Quand l’esthétisme du théâtre rencontre le gore de Francis Bacon
Par : Luc Lecavalier
La curiosité était palpable pour cette première représentation du nouveau chef-d’œuvre du dramaturge et metteur en scène de renom Larry Tremblay et de la metteuse en scène et directrice générale de l’Usine C, Angela Konrad. Avec une présentation d’une heure et vingt minutes, deux acteurs et une description assez élémentaire de cette adaptation libre de la vie du peintre Francis Bacon, devait-on s’attendre à être surpris? Choqué? Émerveillé?
Adaptée du roman du même nom, paru en 2021, force est d’admettre que les deux metteurs en scène livrent une œuvre à la fois sensible, spectaculaire et saisissante. On raconte l’histoire de Bacon et l’inspiration derrière ses œuvres d’art en trois panneaux pliables, des Triptyques. Ces travaux, qui le rendront célèbre, sont toutefois le reflet d’un homme troublé.

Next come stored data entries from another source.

/-! ### One step per command (95_test_vectors.md V-D) -/

/-- V-D2, V-D3, V-D4, V-D5, V-D6: the clamp at 21. -/
theorem test_setPeriod_clamps :
    outcome (onWord 0x12000000#32 State.reset) = changed id .ok 0 ∧
    outcome (onWord 0x11000014#32 State.reset) = changed id .ok 0 ∧
    outcome (onWord 0x11000015#32 State.reset) = changed id .ok 0 ∧
    outcome (onWord 0x11000016#32 State.reset) = changed (·.setChannel 1 ⟨22, 0, false, 0, 0⟩) .ok 0 ∧
    outcome (onWord 0x1000FFFF#32 State.reset) = changed (·.setChannel 0 ⟨65535, 0, false, 0, 0⟩) .ok 0 := by decide

/-- P4, word 13: the new period is below the counter, which stays; so does the output bit. -/
theorem test_setPeriod_keeps_phase :
    (outcome (onWord 0x1000001E#32
      (stateOf defaultCfg ⟨100, 34, true, 15, 1⟩ ⟨150, 134, false, 8, 3⟩ ⟨1000, 834, true, 3, 2⟩
        0x4020 10 32000))).map Prod.fst =
    some (stateOf defaultCfg ⟨30, 34, true, 15, 1⟩ ⟨150, 134, false, 8, 3⟩ ⟨1000, 834, true, 3, 2⟩
      0x4020 10 32000).regs := by decide

/-- V-D7, V-D8, V-D10: the clamp at 15, of the whole unsigned operand. -/
theorem test_setVolume_clamps :
    outcome (onWord 0x2000000F#32 State.reset) = changed (·.setChannel 0 ⟨21, 0, false, 15, 0⟩) .ok 0 ∧
    outcome (onWord 0x20000010#32 State.reset) = changed (·.setChannel 0 ⟨21, 0, false, 15, 0⟩) .ok 0 ∧
    outcome (onWord 0x2200FFFF#32 State.reset) = changed (·.setChannel 2 ⟨21, 0, false, 15, 0⟩) .ok 0 := by decide

/-- V-D14, V-D15, V-D16: the flags replace the old ones (40_tone_channel.md R92); flags 4 are rejected. -/
theorem test_setMode :
    outcome (onWord 0x31000002#32 State.reset) = changed (·.setChannel 1 ⟨21, 0, false, 0, 2⟩) .ok 0 ∧
    outcome (onWord 0x32000003#32 State.reset) = changed (·.setChannel 2 ⟨21, 0, false, 0, 3⟩) .ok 0 ∧
    outcome (onWord 0x30000004#32 State.reset) = changed id .configError 0 ∧
    ((after (onWord 0x30000002#32 loud)).regs.channel 0).mode = 2 := by decide

/-- V-D30. -/
theorem test_nextSample_from_reset :
    outcome (onWord 0x40000000#32 State.reset) =
      some ((stateOf defaultCfg ⟨21, 1, false, 0, 0⟩ ⟨21, 1, false, 0, 0⟩ ⟨21, 1, false, 0, 0⟩
        0x2000 7 32000).regs, some ⟨.ok, 0x8008⟩) := by decide

/-- P4, word 15, under both gate rules: samples 0xBE98 and 0x9118, from the state of word 14. -/
theorem test_nextSample_three_channels :
    (outcome (onWord 0x40000000#32 (stateOf defaultCfg ⟨30, 22, true, 15, 1⟩ ⟨150, 92, false, 8, 3⟩
      ⟨1000, 792, true, 3, 2⟩ 0x1008 0 16000))) =
      some ((stateOf defaultCfg ⟨30, 10, false, 15, 1⟩ ⟨150, 50, false, 8, 3⟩ ⟨1000, 750, true, 3, 2⟩
        0x0201 6 0).regs, some ⟨.ok, 0xBE98⟩) ∧
    (outcome (onWord 0x40000000#32 (stateOf andOrCfg ⟨30, 22, true, 15, 1⟩ ⟨150, 92, false, 8, 3⟩
      ⟨1000, 792, true, 3, 2⟩ 0x1008 0 16000))).map Prod.snd = some (some ⟨.ok, 0x9118⟩) := by decide

/-- V-D22 to V-D29: a rejected word, `NEXT_SAMPLE` with operands among them, changes nothing. -/
theorem test_rejected_word :
    outcome (onWord 0x40000001#32 loud) = some (loud.regs, some ⟨.configError, 0⟩) ∧
    outcome (onWord 0x43000000#32 loud) = some (loud.regs, some ⟨.configError, 0⟩) := by decide

/-- 00_scope.md R8, `PERIOD_BITS` 8 and 20, by hand: `PERIOD_MAX` 255 is stored, and MIN_PERIOD 65536 is loaded by RESET and
stored for every smaller operand. -/
theorem test_setPeriod_other_widths :
    ((after (onWord 0x100000FF#32 (State.resetTo narrowCfg))).regs.channel 0).period = 255 ∧
    ((State.resetTo wideCfg).regs.channel 0).period = 65536 ∧
    ((after (onWord 0x1000FFFF#32 (State.resetTo wideCfg))).regs.channel 0).period = 65536 := by decide

/-- 00_scope.md R8, `ACC_RESET` 32000, by hand: the first sample is V-R1's second, `t = 2 032 000`, `n = 42`. -/
theorem test_acc_reset :
    tickCounts accCfg 3 (State.resetTo accCfg).regs = [42, 42, 41] ∧
    (after (onWord 0x40000000#32 (State.resetTo accCfg))).regs.tickAcc = 16000 := by decide

/-- 44_sample_engine.md R155: RESET at other rates; MIN_PERIOD is 1 at 48 000 / 48 000. -/
theorem test_reset_input :
    step (present (.reset 48000 48000) loud) = .next (State.resetTo (defaultsAt 48000 48000)) ∧
    ((State.resetTo (defaultsAt 48000 48000)).regs.channel 2).period = 1 := ⟨rfl, by decide⟩

/-! ### The generators as functions -/

/-- V-T3 to V-T7, V-T12, V-T14, V-T15, V-T18, and the loop's `(0, 1, 1, 3) → (0, 0, 3)`. -/
theorem test_tone_advance :
    [(1, ⟨123, 0, false, 0, 0⟩), (5, ⟨123, 5, false, 0, 0⟩), (6, ⟨123, 5, false, 0, 0⟩), (41, ⟨21, 0, false, 0, 0⟩),
        (42, ⟨21, 0, false, 0, 0⟩), (42, ⟨30, 100, false, 0, 0⟩), (42, ⟨30, 16, true, 0, 0⟩),
        (41, ⟨65535, 0, false, 0, 0⟩), (2, ⟨1, 0, false, 0, 0⟩), (3, ⟨1, 0, true, 0, 0⟩)].map
      (fun x : Nat × Channel => (advanceChannel x.1 x.2).map fun c => (c.counter, c.outputBit)) =
    [some (122, true), some (0, false), some (122, true), some (1, false), some (0, false), some (58, false),
      some (4, false), some (65494, true), some (0, false), some (0, false)] := by decide

/-- V-N2: single shifts under the default taps. -/
theorem test_lfsr_shift :
    [0x0001#16, 0x8000#16, 0x0080#16, 0x0081#16, 0xFFFF#16, 0x0100#16, 0x0201#16].map (lfsrShift defaultCfg) =
      [0x8000#16, 0x4000#16, 0x8040#16, 0x0040#16, 0x7FFF#16, 0x0080#16, 0x8100#16] := by decide

/-- V-N4: the guard, and other shifts, under taps (1,2). -/
theorem test_lfsr_guard :
    lfsrShift (guardCfg 0x0001) 0x0001 = 0x0001 ∧
    [0x0001#16, 0x8000#16, 0x0002#16, 0x0006#16].map (lfsrShift (guardCfg 0xACE1)) =
      [0xACE1#16, 0x4000#16, 0x8001#16, 0x0003#16] := by decide

/-- V-N3: the noise advance. -/
theorem test_noise_advance :
    [(0x0001, 0, 0), (0x0001, 0, 1), (0x0001, 0, 16), (0x0001, 0, 17), (0x0001, 0, 41), (0x2000, 7, 42),
        (0x0400, 13, 42), (0x8000, 15, 15), (0x8000, 15, 16)].map
      (fun x : BitVec 16 × BitVec 16 × Nat =>
        (noiseAdvance defaultCfg x.2.2 { State.reset.regs with lfsr := x.1, noiseCounter := x.2.1 }).map
          fun r => (r.lfsr, r.noiseCounter)) =
    [some (0x0001, 0), some (0x8000, 15), some (0x8000, 0), some (0x4000, 15), some (0x2000, 7), some (0x0400, 13),
      some (0x0100, 3), some (0x8000, 0), some (0x4000, 15)] := by decide

/-- V-R1 to V-R4 and V-R6: the tick counts of the first samples, and MIN_PERIOD. -/
theorem test_tick_counts :
    tickCounts (defaultsAt 2000000 48000) 6 State.reset.regs = [41, 42, 42, 41, 42, 42] ∧
    tickCounts (defaultsAt 1 3) 6 State.reset.regs = [0, 0, 1, 0, 0, 1] ∧
    tickCounts (defaultsAt 3 2) 4 State.reset.regs = [1, 2, 1, 2] ∧
    tickCounts (defaultsAt 1789773 44100) 8 State.reset.regs = [40, 41, 40, 41, 40, 41, 41, 40] ∧
    minPeriod (defaultsAt 5 2) = 2 ∧ minPeriod (defaultsAt 1789773 44100) = 21 := by decide

/-- V-M1: samples by their sum, under SCALE 728 and MAX_SUM 45. -/
theorem test_quantize :
    [0, 1, 15, 22, 23, 45].map (quantize defaultCfg) = [-32760, -31304, -10920, -728, 728, 32760] ∧
      scale defaultCfg = 728 ∧ maxSum defaultCfg = 45 := by decide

Troublé par son enfance difficile, emprisonné par un père qui le répugnait et le violentait pour son homosexualité; troublé par le viol qu’il subit à l’âge de 14 ans, un impact tel sur sa sexualité qui le poussera à la prostitution à l’adolescence. Troublé par les deux Guerres mondiales et surtout par sa relation tumultueuse qu’il entretenait avec son amant et modèle, George Dyer. Ces évènements auront une portée considérable sur sa personne, son besoin de violence et son goût pour l’odeur du sang. Ironiquement, ses troubles seront la source même de ses œuvres marquées par la tragédie et la cruauté qui feront sa renommée. Une inspiration toxique.

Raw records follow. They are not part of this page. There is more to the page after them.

/-- SLC_BKT[b] (08 Table 08-2), with whether the stored entry's parity fails (15 source 0x1A). -/
structure BktEntry where
  kind : BKind := .none
  engine : Nat := 0
  gen : BitVec 6 := 0
  peer : Nat := 0
  incoming : Bool := false
  purge : Bool := false
  bad : Bool := false
  deriving DecidableEq, Repr

structure Hold where
  line : PA
  agent : Nat
  deriving DecidableEq, Repr

/-- A contention table entry (06 R184), least recently counted first in the table. -/
structure Contention where
  line : PA
  count : Nat
  start : Nat
  deriving DecidableEq, Repr

/-- The census record of an unknown loaf: lines reported, lines owner-reported, reporters' groups (02 Table 02-8). -/
structure LoafReport where
  region : PA
  lines : BitVec 8
  owners : BitVec 8
  groups : BitVec 16
  deriving DecidableEq, Repr

/-- The suspect-set records of a filter (02 R58): up to 8 sets, and whether every set is suspect; each with the buckets
whose census is still to complete. -/
structure Suspects where
  recs : List (Nat × List Nat) := []
  all : Option (List Nat) := none
  deriving DecidableEq, Repr

/-- A census of one bucket (02 R59 to R61, 12 R312). -/
structure Census where
  bucket : Nat
  colour : BitVec 4 := 0
  /-- CENSUS_RANGE's job and address range, when a command started it. -/
  job : Option Nat := none
  lo : Nat := 0
  hi : Nat := 0
  /-- The function whose pages alone the command covers (12 R306). -/
  owner : Nat := 0
  /-- Own request of the slice (R59). -/
  own : Bool := true
  started : Bool := false
  waiting : List Nat := []
  unanswered : List Nat := []
  reports : List LoafReport := []
  /-- Lines this census placed in a loaf. -/
  placed : List PA := []
  /-- Once every agent has reported: the U lines left to the trackers that block them (02 R61). -/
  left : List PA := []
  deriving DecidableEq, Repr

/-- Why a local steal runs: idle engine, BUCKET_MOVE job, recipe activation. -/
inductive StealWhy where
  | idle | command (job : Nat) | recipe
  deriving DecidableEq, Repr

structure Steal where
  bucket : Nat
  victim : Nat
  thief : Nat
  why : StealWhy
  deriving DecidableEq, Repr

/-- A bucket of a move scan with its target and engine. -/
structure Mv where
  b : Nat
  target : Nat
  engine : Nat
  deriving DecidableEq, Repr

/-- A scan in progress at a slice; `pos` is the next set (fine sets first, then loaf sets, then HLC sets). -/
structure Scan where
  kind : ScanKind
  pos : Nat := 0
  stop : Nat
  period : BitVec 2
  /-- HCLK from which the next slot is due, and slots taken in this window (08 R223). -/
  due : Nat := 0
  used : Nat := 0
  moves : List Mv := []
  /-- Buckets of a move scan that have flipped; they keep PURGE until its purge scan ends. -/
  flipped : List Mv := []
  /-- Nothing is copied: a takeover (13 R332). -/
  takeover : Bool := false
  job : Nat := 0
  agent : Nat := 0
  fineW : BitVec 16 := 0
  loafW : BitVec 8 := 0
  hlcW : BitVec 8 := 0
  deriving DecidableEq, Repr

/-- A recipe activation in progress (13 R349). -/
structure RecipeAct where
  engines : List Nat
  digests : List (Nat × BitVec 256)
  current : Option Nat := none
  /-- Buckets moved away from the current engine with the sibling that has them, and failures so far. -/
  out : List (Nat × Nat) := []
  fails : Nat := 0
  returning : Bool := false
  failed : Bool := false
  /-- The bucket whose abandoned steal waits for its hold-off. -/
  retry : Option Nat := none
  deriving DecidableEq, Repr

/-- A recipe bank (13 Table 13-8) and its image. -/
structure Bank where
  id : BitVec 32 := 0
  lcp : Nat := 0
  feat : BitVec 4 := 0
  valid : Bool := false
  image : List Byte := []
  /-- A word fails parity, and which. -/
  bad : Bool := false
  badAt : BitVec 11 := 0
  deriving DecidableEq, Repr

/-- Check state of one stored codeword of a tray line (07 R212): good, one bit wrong, or uncorrectable (as a
poisoned line's inverted check field is). -/
inductive CwState where
  | good | single | bad
  deriving DecidableEq, Repr

/-- A tray line: 64 bytes and the check state of its codewords (8 in fine ways, 2 in an HLC way). -/
structure TrayLine where
  data : Line := 0
  cw : List CwState := []
  deriving DecidableEq, Repr

/-- A first-error record (15 Table 15-4). -/
structure FirstRec where
  valid : Bool := false
  ovf : Bool := false
  sev : BitVec 2 := 0
  source : BitVec 8 := 0
  syndrome : BitVec 16 := 0
  node : BitVec 9 := 0
  addr : PA := 0
  deriving DecidableEq, Repr

/-- An injection register (15 Table 15-12). -/
structure Inj where
  source : BitVec 8 := 0
  count : BitVec 8 := 0
  mode : Bool := false
  deriving DecidableEq, Repr

/-- The Assay registers of one part. -/
structure Assay where
  status : W64 := 0
  first : FirstRec := {}
  /-- The part's cycle, plus 1, in which the record was captured (15 R382). -/
  since : Nat := 0
  inj : Inj := {}
  deriving DecidableEq, Repr

/-- A check-bit error counter of a way (15 R395). -/
structure WayCount where
  count : Nat := 0
  start : Nat := 0
  deriving DecidableEq, Repr

/-- Energy ledger and event counts (17 R437, 12 Table 12-13). -/
structure Ledger where
  energy : W64 := 0
  nAtom : W64 := 0
  nData : W64 := 0
  nNodata : W64 := 0
  nLookup : W64 := 0
  nScan : W64 := 0
  pfFill : W64 := 0
  pfUsed : W64 := 0
  pfEvict : W64 := 0
  deriving DecidableEq, Repr

/-- SLC_TEMPER and the accumulators of the window in progress (08 R233). -/
structure Temper where
  occ : Nat := 0
  lat : Nat := 0
  slow : Bool := false
  run : Nat := 0
  /-- Sum and number of OCC samples, of transaction times, and of ready-queue samples of engines 0 to 3. -/
  occSum : Nat := 0
  occN : Nat := 0
  latSum : Nat := 0
  latN : Nat := 0
  qSum : List Nat := [0, 0, 0, 0]
  qDepth : List Nat := [0, 0, 0, 0]
  /-- Trackers allocated for each bucket in this window and in the last. -/
  bktNow : Map Nat := []
  bktLast : Map Nat := []
  /-- Windows since the last shed scan. -/
  sinceShed : Nat := 0
  shed : Bool := false
  /-- Buckets chosen to be shed whose move 08 R221 forbade (08 R236). -/
  deferred : List Nat := []
  deriving DecidableEq, Repr

/-- Steal settings (18 SLC_STEAL_CFG). -/
structure StealCfg where
  idle : Nat := 256
  minq : Nat := 8
  drain : Nat := 16
  holdoff : Nat := 10
  deriving DecidableEq, Repr

/-- The arrays and replacement state of a slice. -/
structure Arrays where
  fine : Map Entry := []
  loaf : Map Entry := []
  fineTree : Map (BitVec 15) := []
  loafTree : Map (BitVec 7) := []
  hlcTree : Map (BitVec 7) := []
  hlc : Map HlcWay := []
  hlcFlags : Map (BitVec 16) := []
  trayFine : Map TrayLine := []
  trayHlc : Map TrayLine := []
  trayScrub : Nat := 0
  deriving DecidableEq, Repr

/-- Half of a memory write: the address of a MemWr or the body of a MemWd (03 R88). -/
structure PortHalf where
  src : BitVec 9
  slot : BitVec 8
  addr : Option PA
  body : Option Msg
  deriving DecidableEq, Repr

/-- A home slice. -/
structure Slice where
  conds : Conds
  arr : Arrays := {}
  mb : Map MbEntry := []
  trk : Map Tracker := []
  fences : Map (BitVec 9 × BitVec 10) := []
  allocSeq : Nat := 0
  /-- WBK's turn when headers of both classes wait (05 R138). -/
  wbkTurn : Bool := true
  /-- Headers that have arrived and wait in the mesh channel for a tracker or for their class's turn. -/
  waiting : List Msg := []
  /-- RSP and DAT messages accepted and not yet handled: in a pause (13 R352), and census reports that wait for a
  tracker (03 R95). -/
  inBuf : List Flits := []
  /-- HCLK, plus 1, of the last lookup slot used, and of each engine's (01 R21). -/
  lastSlot : Nat := 0
  engSlot : Map Nat := []
  /-- The engine whose turn it is in the round-robin (01 R21). -/
  rrNext : Nat := 0
  bkt : Map BktEntry := []
  adm : Map Nat := []
  susFine : Suspects := {}
  susLoaf : Suspects := {}
  holds : List Hold := []
  contention : List Contention := []
  cooldowns : List PA := []
  census : List Census := []
  steal : Option Steal := none
  holdoffs : List Nat := []
  idleFor : Map Nat := []
  scans : List Scan := []
  /-- Mirrored writes not acknowledged: filter, set, bucket (08 R224, 13 R336). -/
  mirrored : List (Bool × Nat × Nat) := []
  /-- Mirrored writes that wait at the source until fewer than 32 are unacknowledged, oldest first (13 R336). -/
  mirrorQ : List ((Bool × Nat × Nat) × Wire) := []
  /-- Frontiers of taken-over buckets: bucket, first fine set and first loaf set not copied (13 R332). -/
  frontiers : List (Nat × Nat × Nat) := []
  salvList : List (Bool × Nat) := []
  stealCfg : StealCfg := {}
  temper : Temper := {}
  /-- Rise control (17 R435): HCLK in the window, slots started in it and in the one before, cap T. -/
  winClk : Nat := 0
  slots : Nat := 0
  prevSlots : Nat := 0
  cap : Nat := 64
  /-- The cap from the next window on (17 R436). -/
  capNext : Nat := 64
  hclk : Nat := 0
  ledger : Ledger := {}
  assay : Assay := {}
  wayErr : Map WayCount := []
  fineDis : BitVec 16 := 0
  loafDis : BitVec 8 := 0
  hlcDis : BitVec 8 := 0
  /-- Ways whose disable walk runs. -/
  fineDising : BitVec 16 := 0
  loafDising : BitVec 8 := 0
  hlcDising : BitVec 8 := 0
  /-- Colours that fell back to every enabled way (15 R397). -/
  fbFine : BitVec 16 := 0
  fbLoaf : BitVec 16 := 0
  fbHlc : BitVec 16 := 0
  act : Map Bank := []
  shd : Map Bank := []
  recipe : Option RecipeAct := none
  /-- Halves of tray writes received (07 R211). -/
  trayHalves : List PortHalf := []
  /-- Read and write credits in use toward each memory port or tray slice node. -/
  rdCredits : Map Nat := []
  wrCredits : Map Nat := []
  /-- 1 us ticks seen. -/
  us : Nat := 0
  deriving DecidableEq, Repr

Larry Tremblay et Angela Konrad, de même que les comédiens Samuël Côté et Benoît McGinnis – impérial dans le rôle de Francis Bacon – livrent une pièce qui, bien que spectaculaire et romancée, saisit chaque détail des épisodes de la vie de Bacon avec un réalisme perturbant. Les effets sonores et visuels, riches et dosés, comme le bruit d’une bombe qui atterrit pour couper les scènes (de quoi garder éveillé!) donnent vie à un décor sobre, dont les comédiens tirent pleinement avantage.
Il s’agit d’une œuvre originale et surprenante qui vaut le détour à coups sûrs. La pièce sera présentée jusqu’au 16 septembre, à l’Usine C, vous pouvez visiter leur site web pour plus d’informations.